There is growing evidence that the phenomenon of capsular transformation first observed by Griffith (17) is a common event in vivo, even before the widespread introduction of PCVs which provide additional immune selection. Indeed, the cps locus has recently been identified as an evolutionary hot spot with elevated rates of recombination and substitution (77). Even before the advent of high-throughput genome sequencing, the application of molecular typing techniques resulted in the detection of otherwise genetically indistinguishable pneumococci expressing different capsular types. This was particularly evident in clonal groups that are resistant to multiple antibiotics. Indeed, derivatives of a highly successful, multiply resistant type 23F clone (which originated in Spain) expressing types 3, 9N, 14, 19A, and 19F capsules were isolated well before the introduction of PCVs (27, 7880). Examination of sequence polymorphisms in the conserved regions of the cps loci for the parental multiresistant type 23F strain and eight otherwise identical type 19F clinical isolates indicated that in each case, the 5′ recombination occurred upstream of dexB. In six of the eight type 19F strains, the 3′ crossover point was downstream of aliA. However, in the other two, a recombination crossover point between the introduced type 19F sequences and the type 23F chromosome was identified; this was in cpsM in one strain and cpsN in the other (81). Thus, capsule switching involves the exchange of very large DNA fragments, ranging from at least 15 kb to over 22.5 kb. The existence of multiple crossover points as well as additional minor polymorphisms within the type 19F-derived cps genes also indicated that the eight multiply resistant type 19F strains that were studied arose as a consequence of a minimum of four independent transformation events involving different type 19F donors. It therefore appears that these capsule switching events may be relatively common among pneumococci in nature (81). Multiple serotypes of S. pneumoniae are frequently carried concurrently in the human nasopharynx (2), providing ample opportunity for exchange of DNA between types. In addition to enhancing the spread of drug resistance among diverse capsular types, these exchanges provide a mechanism for evasion of serotype-specific host immune defenses, such as those resulting from immunization with PCVs, which provide cover against a limited range of serotypes.

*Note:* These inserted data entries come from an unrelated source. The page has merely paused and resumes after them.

/-- The 256 tokens of the command's own block: queries in modes 0 and 1, keys in mode 2. -/
def blockToks (d : BitVec 1024) : List Tok :=
  (List.range 256).map (brickTok (aQGlob d) (fld d 0x48 15 0) (fld d 0x48 23 16) (fld d 0x48 31 24))

/-! ### Page descriptors (R161 to R163) -/

/-- A page that a command needs: global or a brick, with its slice. -/
structure PageRef where
  glob : Bool
  t : Nat
  ph : Nat
  pw : Nat
  slice : Nat
deriving DecidableEq, Repr

/-- Page rows and columns of the grid. -/
def gridPH (k : Pattern) : Nat := cdiv k.h.grid 16
/-- Page columns of the grid. -/
def gridPW (k : Pattern) : Nat := cdiv k.w.grid 16

/-- Entry index of a page (R161). -/
def entryIndex (k : Pattern) (sl : Nat) (r : PageRef) : Nat :=
  (if r.glob then r.t else 4 + (r.t * gridPH k + r.ph) * gridPW k + r.pw) * sl + r.slice

/-- Some of 16 rows of page row `a` is valid and has a window that meets [lo, hi]. -/
def rowsReach (a : Axis) (page lo hi : Nat) : Bool :=
  (List.range 16).any fun i =>
    let c := 16 * page + i
    let w := axisWindow a c
    c < a.valid && decide (w.1 ≤ (hi : Int)) && decide ((lo : Int) ≤ w.2)

/-- The bricks a command needs, in ascending (t, ph, pw) (R163, R170). -/
def attnBricks (d : BitVec 1024) (k : Pattern) : List (Nat × Nat × Nat) :=
  let qt := fld d 0x48 15 0
  let qh := fld d 0x48 23 16
  let qw := fld d 0x48 31 24
  let all := aQGlob d
  let ts := (List.range k.t.grid).filter fun t =>
    if all then t < k.t.valid
    else if aMode d = 2 then t < k.t.valid && inWindow (timeWindow k t) qt
    else qt < k.t.valid && inWindow (timeWindow k qt) t
  let reach (a : Axis) (own page : Nat) : Bool :=
    if all then 16 * page < a.valid
    else if aMode d = 2 then rowsReach a page (16 * own) (16 * own + 15)
    else rowsReach a own (16 * page) (16 * page + 15)
  let phs := (List.range (gridPH k)).filter (reach k.h qh)
  let pws := (List.range (gridPW k)).filter (reach k.w qw)
  ts.flatMap fun t => phs.flatMap fun ph => pws.map fun pw => (t, ph, pw)

/-- The pages the walker emits for a command, in order (R162, R163, R170). -/
def attnPages (d : BitVec 1024) (k : Pattern) : List PageRef :=
  let globs := if aMode d = 2 then [] else (List.range (cdiv k.nglobal 256)).map fun g => (true, g, 0, 0)
  (globs ++ (attnBricks d k).map fun b => (false, b.1, b.2.1, b.2.2)).flatMap fun b =>
    (List.range (aSlices d)).map fun sl => { glob := b.1, t := b.2.1, ph := b.2.2.1, pw := b.2.2.2, slice := sl }

/-- A page descriptor (R162). -/
def pageDesc (r : PageRef) (frame : Nat) (hole last : Bool) (gen : Nat) : BitVec 128 :=
  BitVec.ofNat 128 (frame + (r.t + r.ph * 2 ^ 16 + r.pw * 2 ^ 24 + r.glob.toNat * 2 ^ 32 + hole.toNat * 2 ^ 33 +
    r.slice * 2 ^ 34 + last.toNat * 2 ^ 35 + gen * 2 ^ 48) * 2 ^ 64)

/-- FRAME of a page descriptor. -/
def pdFrame (x : BitVec 128) : DWord := BitVec.ofNat 64 (fld x 0 63 0)
/-- GEN of a page descriptor. -/
def pdGen (x : BitVec 128) : BitVec 16 := BitVec.ofNat 16 (fld x 8 63 48)
/-- HOLE of a page descriptor. -/
def pdHole (x : BitVec 128) : Bool := flag x 8 33
/-- LAST of a page descriptor. -/
def pdLast (x : BitVec 128) : Bool := flag x 8 35
/-- The page of a page descriptor. -/
def pdRef (x : BitVec 128) : PageRef :=
  { glob := flag x 8 32, t := fld x 8 15 0, ph := fld x 8 23 16, pw := fld x 8 31 24, slice := fld x 8 34 34 }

Complete or partial insertion sequences have been located adjacent to many of the cps loci, and in some serotypes, the locus is flanked at both the 5′ and 3′ ends by such elements. The cps-flanking regions appear to be common targets for insertion elements, and this has led to the suggestion that they may play a role in horizontal transfer of cps genes (47, 48). There are precedents for this in other bacteria; the H. influenzae type b capsule genes, for example, are located on a 17-kb compound transposon (82). However, the identification of crossover points within the cps loci of the type 19F derivatives of the multiresistant type 23F S. pneumoniae clone referred to above confirms that at least in these cases, capsular exchange occurred as a consequence of homologous recombination rather than by transposition. Nevertheless, Muñoz et al. (48) demonstrated that IS1167 sequences flanking the cap1 locus could direct ectopic integration of these genes into copies of IS1167 located elsewhere in the pneumococcal chromosome, resulting in genetically binary strains.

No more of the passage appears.